The fellowship will also explore soft-ferromagnetic systems for which device applications are at an earlier stage of development. Applications here include non-volatile memory devices, magnetic logic systems, tools for medical diagnostics, magnetic sensors and resonators for wireless communications. Many of these technologies have yet to move beyond simple prototypes, largely due to problems with achieving reliable magnetic behaviour. Again, this fellowship will address these issues in a quantitative manner, and in doing so lead to the successful realisation of new devices, the development of which is currently frustrated. Companies with significant research interests in developing these new forms of nanomagnetic devices include IBM, NEC, Toshiba, Freescale Semiconductor and NVE Corporation.

A fundamental understanding of stochastic effects is also valuable for technologists investigating systems that will not be directly studied in this fellowship. For example, a major factor effect the performance of hybrid cars is the thermal demagnetisation of permanent magnets.

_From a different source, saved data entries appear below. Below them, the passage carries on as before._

theorem pop_then_completes {g : Word × State → State} (hrun : ∀ p, (g p).run = p.2.run)
    (hpc : ¬ setsPc i → ∀ p, (g p).pc = p.2.pc + 8#32)
    (h : u.sp.toNat < 0x9F000 ∧ u.backs u.sp 4 = true) :
    bodyCompletes i u (pop u >>= fun p => .ok (g p)) :=
  have ⟨filled, backed⟩ := h
  ⟨_, bind_eq_ok.2 ⟨_, pop_eq_ok.2 ⟨filled, backed, rfl⟩, rfl⟩, hrun _, fun notSets => hpc notSets _⟩

/-- The body of every instruction but HALT completes under the conditions on the state it runs in. -/
theorem bodyOf_completes {v : Word} (hhalt : i ≠ .halt) (h : completesIn i u)
    (hread : ∀ o, readOperand i = some o → resolve o u = .ok v) : bodyCompletes i u (bodyOf i v u) := by
  cases i
  case store | sta | stx | sty | stz | stb | stc | std | ste | stf | stg | stu | stv | stw | sth | sts
      | stt => exact storeBody_completes _ h
  case inc | dec => exact incDecBody_completes _ h
  case div | mod =>
    obtain ⟨w, hw, nonzero⟩ := h
    cases hw.symm.trans (hread _ rfl)
    exact divideBody_completes _ _ nonzero
  case push => exact push_then_completes (g := State.advance) (fun _ => rfl) (fun _ _ => rfl) h
  case jsr target =>
    exact push_then_completes (g := (State.setPc · target)) (fun _ => rfl) (absurd trivial) h
  case pop => exact pop_then_completes (fun _ => rfl) (fun _ _ => rfl) h
  case rts | rti => exact pop_then_completes (fun _ => rfl) (absurd trivial) h
  case jnz | jz | jgt | jge | jlt | jle => exact branchBody_completes _ _ _ trivial
  case jmp => exact ⟨_, rfl, rfl, absurd trivial⟩
  case halt => exact absurd rfl hhalt
  all_goals exact ⟨_, rfl, rfl, fun _ => rfl⟩

/-- An instruction that completes can read its operand. -/
theorem resolves_of_completesIn {s : State} (h : completesIn i s) {o : Operand}
    (ho : readOperand i = some o) : ∃ v, resolve o s = .ok v := by
  cases i
  case div | mod =>
    cases ho
    obtain ⟨v, hv, -⟩ := h
    exact ⟨v, hv⟩
  all_goals cases ho <;> exact h

/-- The conditions do not depend on what a timer step without an entry changes. -/
theorem completesIn_afterTimer {s : State} (h : completesIn i s) : completesIn i s.afterTimer := by
  cases i <;> exact h

end

/-- Settles O27: the body runs where the timer has only counted, on the operand read before it. -/
theorem everyInstructionCompletes : Obligations.EveryInstructionCompletes := by
  intro i s notDue h
  have hu : startBody s = .ok s.afterTimer := startBody_of_not_due notDue
  by_cases hhalt : i = .halt
  · subst hhalt
    exact ⟨_, exec_of_body_ended rfl hu (bodyOf_halt 0#32 _), absurd rfl, fun _ => rfl, absurd trivial⟩
  obtain ⟨v, hread, hv⟩ : ∃ v, (∀ o, readOperand i = some o → resolve o s = .ok v) ∧
      (readOperand i = none → v = 0#32) := by
    cases ho : readOperand i with
    | none => exact ⟨0#32, nofun, fun _ => rfl⟩
    | some o =>
      obtain ⟨v, hv⟩ := resolves_of_completesIn h ho
      exact ⟨v, fun _ ho' => Option.some.inj ho' ▸ hv, nofun⟩
  obtain ⟨t, hbody, sameRun, advances⟩ := bodyOf_completes hhalt (completesIn_afterTimer h) hread
  refine ⟨t, ?_, fun _ => sameRun, fun isHalt => absurd isHalt hhalt, advances⟩
  rw [exec_of_ok hread hv hu, hbody, finish_ok]

end Sys2Proof.Claims
end

section
/-! PROOFS. Counting timer steps over a run, R250 and R263: the counter as a number of steps to the expiry,
one step that counts, the step that expires, and the run. -/

namespace Sys2Proof.Machine

/-! ### One counting step (R250) -/

section
variable {s : State}

/-- A prescaler one step further, modulo the divider. -/
theorem State.preAfterTimer_val (enabled : s.tEn = true) :
    s.preAfterTimer.val = (s.tPre.val + 1) % 44100 := by
  have inRange : s.tPre.val < 44100 := s.tPre.isLt
  unfold State.preAfterTimer
  rw [if_neg (ne_false_of_eq_true enabled)]
  split
  · next below => exact Fin.val_add _ _
  · next full =>
    have notBelow : ¬ s.tPre.val + 1 < 44100 := full
    have atDivider : s.tPre.val + 1 = 44100 := by omega
    rw [atDivider]
    rfl

/-- A countdown of 0 stays there. -/
theorem State.countAfterTimer_of_zero (zero : s.tCount = 0#32) : s.countAfterTimer = 0#32 := by
  rw [State.countAfterTimer, if_pos (.inr (.inr zero)), zero]

/-- Before the last step of the count the countdown is one less when the prescaler wraps. -/
theorem State.countAfterTimer_toNat (enabled : s.tEn = true)
    (early : s.tPre.val + 1 < 44100 * s.tCount.toNat) :
    s.countAfterTimer.toNat = s.tCount.toNat - (s.tPre.val + 1) / 44100 := by
  have inRange : s.tPre.val < 44100 := s.tPre.isLt
  have notZero : s.tCount ≠ 0#32 := by bv_omega
  unfold State.countAfterTimer
  split
  · next counts =>
    rcases counts with disabled | below | zero
    · exact absurd (enabled.symm.trans disabled) (by decide)
    · rw [Nat.div_eq_of_lt below, Nat.sub_zero]
    · exact absurd zero notZero
  · next wraps =>
    have full : s.tPre.val + 1 = 44100 := by
      have notBelow : ¬ s.tPre.val + 1 < 44100 := fun below => wraps (.inr (.inl below))
      omega
    have notOne : s.tCount ≠ 1#32 := by bv_omega
    rw [if_neg notOne, full]
    bv_omega

/-- Before the last step of the count the timer does not expire. -/
theorem State.timerExpires_of_early (early : s.tPre.val + 1 < 44100 * s.tCount.toNat) :
    s.timerExpires = false := by
  rw [← Bool.not_eq_true, State.timerExpires_iff]
  rintro ⟨-, full, one⟩
  have full' : s.tPre.val + 1 = 44100 := full
  rw [one] at early
  simp only [BitVec.toNat_ofNat] at early
  omega
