-- ==== Sys2Proof/Decode.lean ====
section
/-! DEFINITION. From bytes to commands: the site request records (R192), the requests of tenant frames (R189), and the
table's words (none of whose rows gives bits). Total: what names no request becomes the malformed record or the unknown
request. Then the record encoder of R192. -/

namespace Sys2Proof

/-- The command that a word spells by the table's bits: no row of spec/opcode_table.json gives bits. -/
def decodeTableWord (_nbits _w : Nat) : Option Instr := none

/-- A big-endian field of two bytes (R187). -/
def be2 (x y : Byte) : Nat := x.toNat * 256 + y.toNat

/-- A big-endian field of three bytes (R187). -/
def be3 (x y z : Byte) : Nat := (x.toNat * 256 + y.toNat) * 256 + z.toNat

/-- The bytes of a number in a big-endian field of n bytes (R187). -/
def beBytes : Nat → Nat → List Byte
  | 0, _ => []
  | n + 1, v => BitVec.ofNat 8 (v / 256 ^ n) :: beBytes n v

/-- The field length L that each site request kind requires (R192); none for a code that names no request. -/
def recordLength (kind : Nat) : Option Nat :=
  match kind with
  | 0x01 => some 9
  | 0x02 | 0x03 | 0x04 | 0x05 | 0x06 => some 1
  | 0x07 => some 3
  | 0x10 => some 9
  | 0x11 => some 2
  | 0x12 => some 2
  | 0x20 => some 4
  | 0x21 => some 3
  | 0x22 => some 2
  | 0x23 => some 3
  | 0x24 => some 4
  | 0x25 => some 1
  | 0x26 | 0x27 => some 0
  | 0x30 => some 4
  | 0x31 => some 11
  | 0x32 => some 1
  | 0x40 | 0x41 | 0x42 => some 1
  | 0x43 | 0x44 => some 0
  | _ => none

/-- The request that a kind and the field bytes of a record name, by the table of R192; none where the kind names no
request, the number of fields is not the kind's, or a CLEAR_FAULT names neither a carrier nor a rail (R182). -/
def decodeFields (kind : Nat) (fields : List Byte) : Option Instr :=
  match kind, fields with
  | 0x01, [n, o, ro, ra, k, x, y, z, tr] =>
    some (.setCarrier n.toNat o.toNat ro.toNat ra.toNat k.toNat x.toNat y.toNat z.toNat tr.toInt)
  | 0x02, [n] => some (.clearCarrier n.toNat)
  | 0x03, [n] => some (.enable n.toNat)
  | 0x04, [n] => some (.disable n.toNat)
  | 0x05, [n] => some (.pin n.toNat)
  | 0x06, [n] => some (.unpin n.toNat)
  | 0x07, [t, p, q] => some (.setSlices t.toNat p.toNat q.toNat)
  | 0x10, [r, i1, i0, b1, b0, f1, f0, d1, d0] =>
    some (.setRail r.toNat (be2 i1 i0) (be2 b1 b0) (be2 f1 f0) (be2 d1 d0))
  | 0x11, [r, c] => some (.setBias r.toNat c.toNat)
  | 0x12, [g, n] =>
    if g.toNat = 0 then some (.clearFaultCarrier n.toNat)
    else if g.toNat = 1 then some (.clearFaultRail n.toNat)
    else none
  | 0x20, [w, x, y, z] =>
    some (.setWindow (w.toNat / 16) (w.toNat % 16) (be3 x y z / 4096) (be3 x y z % 4096))
  | 0x21, [x, y, z] => some (.setTime (be3 x y z))
  | 0x22, [x, y] => some (.setDivider (be2 x y))
  | 0x23, [h, c, d] => some (.setInputs h.toNat c.toNat d.toNat)
  | 0x24, [b, p, x, y] => some (.setBankParam b.toNat p.toNat (be2 x y))
  | 0x25, [m] => some (.selectBank m.toNat)
  | 0x26, [] => some .standDown
  | 0x27, [] => some .resume
  | 0x30, [t, e, w, d] => some (.setPort t.toNat e.toNat w.toNat d.toNat)
  | 0x31, c :: slots => if slots.length = 10 then some (.ackAlert c.toNat (slots.map BitVec.toNat)) else none
  | 0x32, [r] => some (.clearTally r.toNat)
  | 0x40, [n] => some (.readCarrier n.toNat)
  | 0x41, [r] => some (.readRail r.toNat)
  | 0x42, [t] => some (.readTenant t.toNat)
  | 0x43, [] => some .readSite
  | 0x44, [] => some .readTally
  | _, _ => none

/-- The command that a record buffer names: the request of a record whose length byte, kind and length agree, and
otherwise the malformed record (R179 steps 2 to 4). -/
def decodeRecord (bytes : List Byte) : Instr :=
  match bytes with
  | kind :: len :: fields =>
    if len.toNat = fields.length then (decodeFields kind.toNat fields).getD (.malformedSiteRecord bytes)
    else .malformedSiteRecord bytes
  | _ => .malformedSiteRecord bytes

/-- A request as it waits in a request FIFO: the frame's kind and body as received, byte 2 apart (R165, R188). The
body is bytes 3 to 14, byte 3 most significant. -/
structure Request where
  kind : Nat
  num : Nat
  body : BitVec 96
deriving DecidableEq, Repr

/-- Bytes 3 and 4 of the frame: u of a LOAD (R189). -/
def Request.util (q : Request) : Nat := q.body.toNat / 2 ^ 80

/-- Byte 5 of the frame: n of a LOAD (R189). -/
def Request.users (q : Request) : Nat := q.body.toNat / 2 ^ 72 % 256

/-- Byte 3 of the frame: the token of an answer (R189). -/
def Request.token (q : Request) : Nat := q.body.toNat / 2 ^ 88

/-- The tenant command that a request taken from the FIFO of t's port stands for, by the codes of R189. -/
def decodeRequest (t : Tenant) (q : Request) : Instr :=
  match q.kind with
  | 0x01 => .load t q.num q.util q.users (q.body.toNat % 2 ^ 72)
  | 0x02 => .accept t q.num q.token (q.body.toNat % 2 ^ 88)
  | 0x03 => .decline t q.num q.token (q.body.toNat % 2 ^ 88)
  | 0x04 => .drained t q.num q.token (q.body.toNat % 2 ^ 88)
  | 0x05 => .wake t q.num q.body.toNat
  | 0x06 => .keep t q.num q.body.toNat
  | 0x07 => .unkeep t q.num q.body.toNat
  | 0x08 => .fault t q.num q.body.toNat
  | 0x09 => .clear t q.num q.body.toNat
  | 0x0A => .query t q.num q.body.toNat
  | k => .unknownTenantRequest t k q.num

/-- A byte field. -/
def byteOf (v : Nat) : Byte := BitVec.ofNat 8 v

/-- The record of a site request, byte by byte as R192 lays it out; none for a command that is no site request. -/
def encodeRecord : Instr → Option (List Byte)
  | .setCarrier n o ro ra k x y z tr =>
    some [0x01, 9, byteOf n, byteOf o, byteOf ro, byteOf ra, byteOf k, byteOf x, byteOf y, byteOf z, BitVec.ofInt 8 tr]
  | .clearCarrier n => some [0x02, 1, byteOf n]
  | .enable n => some [0x03, 1, byteOf n]
  | .disable n => some [0x04, 1, byteOf n]
  | .pin n => some [0x05, 1, byteOf n]
  | .unpin n => some [0x06, 1, byteOf n]
  | .setSlices t p q => some [0x07, 3, byteOf t, byteOf p, byteOf q]
  | .setRail r i b f d => some ([0x10, 9, byteOf r] ++ beBytes 2 i ++ beBytes 2 b ++ beBytes 2 f ++ beBytes 2 d)
  | .setBias r c => some [0x11, 2, byteOf r, byteOf c]
  | .clearFaultCarrier n => some [0x12, 2, 0, byteOf n]
  | .clearFaultRail r => some [0x12, 2, 1, byteOf r]
  | .setWindow w e x y => some ([0x20, 4, byteOf (w * 16 + e)] ++ beBytes 3 (x * 4096 + y))
  | .setTime t => some ([0x21, 3] ++ beBytes 3 t)
  | .setDivider d => some ([0x22, 2] ++ beBytes 2 d)
  | .setInputs h c d => some [0x23, 3, byteOf h, byteOf c, byteOf d]
  | .setBankParam b p v => some ([0x24, 4, byteOf b, byteOf p] ++ beBytes 2 v)
  | .selectBank m => some [0x25, 1, byteOf m]
  | .standDown => some [0x26, 0]
  | .resume => some [0x27, 0]
  | .setPort t e w d => some [0x30, 4, byteOf t, byteOf e, byteOf w, byteOf d]
  | .ackAlert c slots => some ([0x31, 11, byteOf c] ++ slots.map byteOf)
  | .clearTally r => some [0x32, 1, byteOf r]
  | .readCarrier n => some [0x40, 1, byteOf n]
  | .readRail r => some [0x41, 1, byteOf r]
  | .readTenant t => some [0x42, 1, byteOf t]
  | .readSite => some [0x43, 0]
  | .readTally => some [0x44, 0]
  | _ => none

end Sys2Proof
end

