-- ==== Sys2Proof/Machine/ClockAndBanks.lean ====
section
/-! DEFINITION. Windows, clock, input lines and banks: SET_WINDOW (chapter 3); SET_TIME, SET_DIVIDER, SET_INPUTS,
SET_BANK_PARAM, SELECT_BANK, STAND_DOWN, RESUME, SECONDS_EVENT, INPUT_LEVEL_CHANGE, DEBOUNCE_EXPIRY (chapter 7). -/

namespace Sys2Proof.Machine

open Host (Outcome)

/-- SET_WINDOW (R47). -/
def setWindowRule (window enabled start stop : Nat) (s : State) : State × Response :=
  if h : window < 2 then
    match flagOf enabled with
    | none => refuse .badField s
    | some e =>
      if start ≤ 1439 && stop ≤ 1439 then
        answerOk (renight (night s) .window
          { s with clock := { s.clock with windows := s.clock.windows.set window ⟨e, start, stop⟩ } })
      else refuse .badField s
  else refuse .noSuch s

/-- SET_TIME (R132). -/
def setTimeRule (tod : Nat) (s : State) : State × Response :=
  if tod < 86400 then
    answerOk (renight (night s) .window { s with clock := { s.clock with tod := tod, valid := true } })
  else refuse .badField s

/-- SET_DIVIDER (R130): the division under way keeps its value. -/
def setDividerRule (divider : Nat) (s : State) : State × Response :=
  answerOk { s with clock := { s.clock with divider := BitVec.ofNat 16 divider } }

/-- The debounce code of R192. -/
def debounceOf (code : Nat) : Option (Fin 4) := if h : code < 4 then some ⟨code, h⟩ else none

/-- SET_INPUTS (R135): all three are written, then each line is compared, HOLD_IN first (log entry 25). -/
def setInputsRule (holdPolarity sourcePolarity debounce : Nat) (s : State) : State × Response :=
  match flagOf holdPolarity, flagOf sourcePolarity, debounceOf debounce with
  | some hp, some sp, some d =>
    answerOk (recheckLine .sourceIn (recheckLine .holdIn
      { s with
        inputs :=
          { s.inputs with
            holdIn := { s.inputs.holdIn with activeLow := hp }
            sourceIn := { s.inputs.sourceIn with activeLow := sp }
            debounce := d } }))
  | _, _, _ => refuse .badField s

/-- The parameter that a code names, as the bank holds it (R138, R192). -/
def Bank.param (b : Bank) (code : Nat) : Option Nat :=
  match code with
  | 0 => some b.shift
  | 1 => some b.weight
  | 2 => some b.sleepThreshold
  | 3 => some b.busyThreshold
  | 4 => some b.surgeThreshold
  | 5 => some b.dwell
  | 6 => some b.staleLimit
  | 7 => some b.minAwake
  | 8 => some b.surgeHoldoff
  | 9 => some b.answerTime
  | 10 => some b.drainTime
  | 11 => some b.railGrace
  | _ => none

/-- The bank with the parameter of a code written (R139). -/
def Bank.withParam (b : Bank) (code v : Nat) : Bank :=
  match code with
  | 0 => { b with shift := v }
  | 1 => { b with weight := v }
  | 2 => { b with sleepThreshold := v }
  | 3 => { b with busyThreshold := v }
  | 4 => { b with surgeThreshold := v }
  | 5 => { b with dwell := v }
  | 6 => { b with staleLimit := v }
  | 7 => { b with minAwake := v }
  | 8 => { b with surgeHoldoff := v }
  | 9 => { b with answerTime := v }
  | 10 => { b with drainTime := v }
  | 11 => { b with railGrace := v }
  | _ => b

/-- The ranges of R138, both ends included. -/
def paramRange (code : Nat) : Nat × Nat :=
  match code with
  | 0 => (0, 6)
  | 1 => (0, 15)
  | 2 => (0, 999)
  | 3 => (1, 1000)
  | 4 => (1, 1000)
  | 5 => (30, 3600)
  | 6 => (5, 300)
  | 7 => (0, 7200)
  | 8 => (10, 900)
  | 9 => (1, 60)
  | 10 => (10, 600)
  | 11 => (0, 600)
  | _ => (0, 0)

/-- The kind of bank-timed period whose length a parameter is; none for a report parameter (R138, R142). -/
def paramPeriods (code : Nat) : List Period :=
  match code with
  | 5 => [.dwell]
  | 6 => [.stale]
  | 7 => [.minAwake]
  | 8 => [.holdoff]
  | 9 => [.answer]
  | 10 => [.drain]
  | 11 => [.grace]
  | _ => []

/-- The third check of R139: T_s stays below T_b. -/
def thresholdsOrdered (b : Bank) (code v : Nat) : Bool :=
  match code with
  | 2 => v < b.busyThreshold
  | 3 => b.sleepThreshold < v
  | _ => true

/-- A parameter is written; if it changes in the selected bank, the periods it times take the new length (R139, R142). -/
def writeParam (b : Fin 2) (code v : Nat) (s : State) : State :=
  let s1 := { s with banks := { s.banks with bank := s.banks.bank.set b.val (s.banks.bank[b.val].withParam code v) } }
  if selectedBank s = b && s.banks.bank[b.val].param code != some v then endPeriods (paramPeriods code) s1 else s1

/-- SET_BANK_PARAM (R139). -/
def setBankParamRule (bk code v : Nat) (s : State) : State × Response :=
  if h : bk < 2 then
    if 12 ≤ code then refuse .noSuch s
    else if v < (paramRange code).1 || (paramRange code).2 < v then refuse .badField s
    else if !thresholdsOrdered s.banks.bank[bk] code v then refuse .badField s
    else answerOk (writeParam ⟨bk, h⟩ code v s)
  else refuse .noSuch s

/-- SELECT_BANK (R140). -/
def selectBankRule (mode : Nat) (s : State) : State × Response :=
  match modeOf mode with
  | none => refuse .badField s
  | some m => answerOk (rebank (selectedBank s) { s with banks := { s.banks with mode := m } })

/-- The stand-down latch is written; site hold may begin or end (R136, R137). -/
def writeStandDown (v : Bool) (s : State) : State :=
  renight (night s) .hold { s with inputs := { s.inputs with standDown := v } }

def standDownRule (s : State) : State × Response := answerOk (writeStandDown true s)

def resumeRule (s : State) : State × Response := answerOk (writeStandDown false s)

/-- A rail at a seconds event: a dark rail's tally is raised (R126). -/
def Rail.tallySecond (x : Rail) : Rail :=
  if x.state.dark then { x with offSeconds := satSucc Config.tallyMax x.offSeconds } else x

/-- The ticks left of the present second pass, and the seconds event advances t (R131, log entry 3). -/
def Clock.endSecond (c : Clock) : Clock :=
  { c with
    now := c.now + BitVec.ofNat 48 (1000 - c.subTicks)
    subTicks := 0
    tod := if c.tod + 1 < 86400 then c.tod + 1 else 0
    divInForce := c.divider }

/-- The seconds event: t, the tallies of the dark rails, then night (R126, R131, log entry 33). -/
def secondPasses (s : State) : State :=
  renight (night s) .window
    (forRails (fun r s => s.modRail r Rail.tallySecond) { s with clock := s.clock.endSecond })

/-- One tick that completes no second (R129, R131). -/
def Clock.tick (c : Clock) : Clock := { c with now := c.now + 1, subTicks := c.subTicks + 1, divInForce := c.divider }

def execSetWindow (window enabled start stop : Nat) (s : State) : Outcome State Fault Refusal :=
  .next (respond (setWindowRule window enabled start stop s))

def execSetTime (tod : Nat) (s : State) : Outcome State Fault Refusal := .next (respond (setTimeRule tod s))

def execSetDivider (divider : Nat) (s : State) : Outcome State Fault Refusal :=
  .next (respond (setDividerRule divider s))

def execSetInputs (holdPolarity sourcePolarity debounce : Nat) (s : State) : Outcome State Fault Refusal :=
  .next (respond (setInputsRule holdPolarity sourcePolarity debounce s))

def execSetBankParam (bk code v : Nat) (s : State) : Outcome State Fault Refusal :=
  .next (respond (setBankParamRule bk code v s))

def execSelectBank (mode : Nat) (s : State) : Outcome State Fault Refusal := .next (respond (selectBankRule mode s))

def execStandDown (s : State) : Outcome State Fault Refusal := .next (respond (standDownRule s))

def execResume (s : State) : Outcome State Fault Refusal := .next (respond (resumeRule s))

def execSecondsEvent (s : State) : Outcome State Fault Refusal := .next (secondPasses s)

/-- INPUT_LEVEL_CHANGE: the line stands at a level from now on (R134). -/
def execInputLevelChange (line : InputLine) (level : Bool) (s : State) : Outcome State Fault Refusal :=
  .next (recheckLine line { s with inputs := s.inputs.setLine line { s.inputs.line line with level := level } })

/-- DEBOUNCE_EXPIRY: nothing before the line's debounce timer has reached its length (R134, log entry 2). -/
def execDebounceExpiry (line : InputLine) (s : State) : Outcome State Fault Refusal :=
  .next (if debounceDue s line then debounceExpires line s else s)

end Sys2Proof.Machine
end

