/-- Every elementary move of a cascade. -/
inductive Move (s : State) : State → Prop where
  | ease {t : State} (h : Ease s t) : Move s t
  /-- A sleeper leaves the stack for WAKING. -/
  | wakes (n : Site) (h : (s.carrier n).power = .asleep) :
      Move s (State.modCarrier { s with stack := s.stack.filter (· != n) } n
        fun c => { c with power := .waking, cause := none })
  /-- An OFF rail joins the ramp queue, and the grant follows if the slot is free. -/
  | queues (r : RailId) (cls : RampClass) (h : (s.rail r).state = .off) : Move s (queueRail r cls s)
  /-- A rail in the ordinary part is raised to the urgent part. -/
  | raises (r : RailId) (h : r ∈ s.ramp.ordinary) : Move s (joinRamp r .urgent (leaveRamp r s))
  /-- A need returns a rail in HOLD to ON. -/
  | returns (r : RailId) (h : (s.rail r).state = .hold) :
      Move s (s.modRail r fun x => { x with state := .on, graceTimer := none, held := false })
  /-- A carrier that met its rail in FAULT is FAULTED. -/
  | meetsFault (n : Site) (h : (s.carrier n).power = .waking) (hr : (s.rail (s.carrier n).rail).state = .fault) :
      Move s (s.modCarrier n fun c => { c with power := .faulted, cause := some .rail })
  /-- An ON rail without a need enters HOLD. -/
  | holds (r : RailId) (h : (s.rail r).state = .on) (hn : needCount s r = 0) :
      Move s (s.modRail r fun x => { x with state := .hold, graceTimer := some s.now, held := false })
  /-- A grace timer stops. -/
  | graceStops (r : RailId) : Move s (s.modRail r fun x => { x with graceTimer := none })
  /-- A rail in HOLD is switched off. -/
  | darkens (r : RailId) (h : (s.rail r).state = .hold) :
      Move s (s.modRail r fun x => { x with state := .off, graceTimer := none, held := false })
  /-- A rail in HOLD is held. -/
  | isHeld (r : RailId) (h : (s.rail r).state = .hold) : Move s (s.modRail r fun x => { x with held := true })
  /-- A QUEUED rail without a need leaves the queue for OFF. -/
  | gives (r : RailId) (h : (s.rail r).state = .queued) (hn : needCount s r = 0) :
      Move s (leaveRamp r (s.modRail r fun x => { x with state := .off }))
  /-- A carrier in service is FAULTED, before the ends of its drain and its exchange. -/
  | faults (n : Site) (cause : FaultCause) (h : (s.carrier n).power.inService) :
      Move s { (unqueue n s).modCarrier n (fun c =>
        { c with
          power := .faulted
          cause := some cause
          staleTimer := none
          dwell := .absent
          answerTimer := none
          drainTimer := none
          holdoff := none }) with stack := s.stack.filter (· != n) }
  /-- A tenant's offer queue is emptied. -/
  | empties (t : Tenant) : Move s (emptyQueue t s)
  /-- An ACTIVE carrier goes stale. -/
  | stales (n : Site) (h : (s.carrier n).power = .active) :
      Move s (s.modCarrier n fun c => { c with staleTimer := none, stale := true, dwell := .absent })
  /-- A stale timer stops. -/
  | staleStops (n : Site) : Move s (s.modCarrier n fun c => { c with staleTimer := none })
  /-- A running dwell elapses. -/
  | dwells (n : Site) (st : Time) (h : (s.carrier n).dwell = .running st) :
      Move s (s.modCarrier n fun c => { c with dwell := .elapsed st })
  /-- A running min-awake passes. -/
  | awakes (n : Site) (e x : Time) (h : (s.carrier n).minAwake = .running e) :
      Move s (s.modCarrier n fun c => { c with minAwake := .passed x })
  /-- An answer timer stops on a carrier that is not OFFERED. -/
  | answerStops (n : Site) (h : (s.carrier n).power ≠ .offered) :
      Move s (s.modCarrier n fun c => { c with answerTimer := none })
  /-- A drain timer stops on a carrier that is not DRAINING. -/
  | drainStops (n : Site) (h : (s.carrier n).power ≠ .draining) :
      Move s (s.modCarrier n fun c => { c with drainTimer := none })
  /-- A surge holdoff ends. -/
  | holdoffEnds (n : Site) : Move s (s.modCarrier n fun c => { c with holdoff := none })

/-- A run of elementary moves of a cascade. -/
abbrev Moves : State → State → Prop := Relation.ReflTransGen Move

theorem Ease.run {s t : State} (h : Ease s t) : Eases s t := .single h

theorem Move.run {s t : State} (h : Move s t) : Moves s t := .single h

theorem Eases.moves {s t : State} (h : Eases s t) : Moves s t :=
  Relation.ReflTransGen.mono (p := Move) (fun _ _ hh => Move.ease hh) _ _ h

/-- A property that every elementary move keeps is kept by a run of them. -/
theorem Eases.keeps {P : State → Prop} (hP : ∀ s t, Ease s t → P s → P t) {s t : State} (h : Eases s t) (hs : P s) :
    P t := by
  induction h with
  | refl => exact hs
  | tail _ h ih => exact hP _ _ h ih

theorem Moves.keeps {P : State → Prop} (hP : ∀ s t, Move s t → P s → P t) {s t : State} (h : Moves s t) (hs : P s) :
    P t := by
  induction h with
  | refl => exact hs
  | tail _ h ih => exact hP _ _ h ih

theorem forList_eases {α : Type} (f : α → State → State) (hf : ∀ x s, Eases s (f x s)) (l : List α) (s : State) :
    Eases s (forList l f s) :=
  forList_induction (fun u => Eases s u) f (fun x u h => h.trans (hf x u)) l s .refl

The underlying phenomena in these processes are ultimately the same as those I will investigate.

In the medium-to-long term (5-15 years) the main benefit economic benefit of the fellowship will be its influence on bringing new nanomagnetic technologies to the high-street. The first of these technologies to be realised will be hard-disks based on bit-patterned media, while the more novel technologies may take longer. The improved capacity, speed and efficiency of these new nanomagnetic devices will be of great benefit to society. For example, the development of non-volatile memory devices will greatly improve the energy efficiency of computing technologies, and will have a subsequent environmental impact, while new tools for medical diagnostics will allow rapid, point-of-care screening for a wide range of diseases and genetic disorders. The development of higher density hard-disks is also likely to become increasingly important as the use of high-definition audio-visual content becomes more commonplace.

The proposed project requires a large range of contemporarily relevant research techniques and thus will provide PhD students with an extensive portfolio of skills for their future careers. Overall, the training which will be provided through the project will equip students with skills that will be extremely useful for science and engineering based careers either in academia or in the private sector. A good supply of graduates with such skills is key to the future success of the UK economy.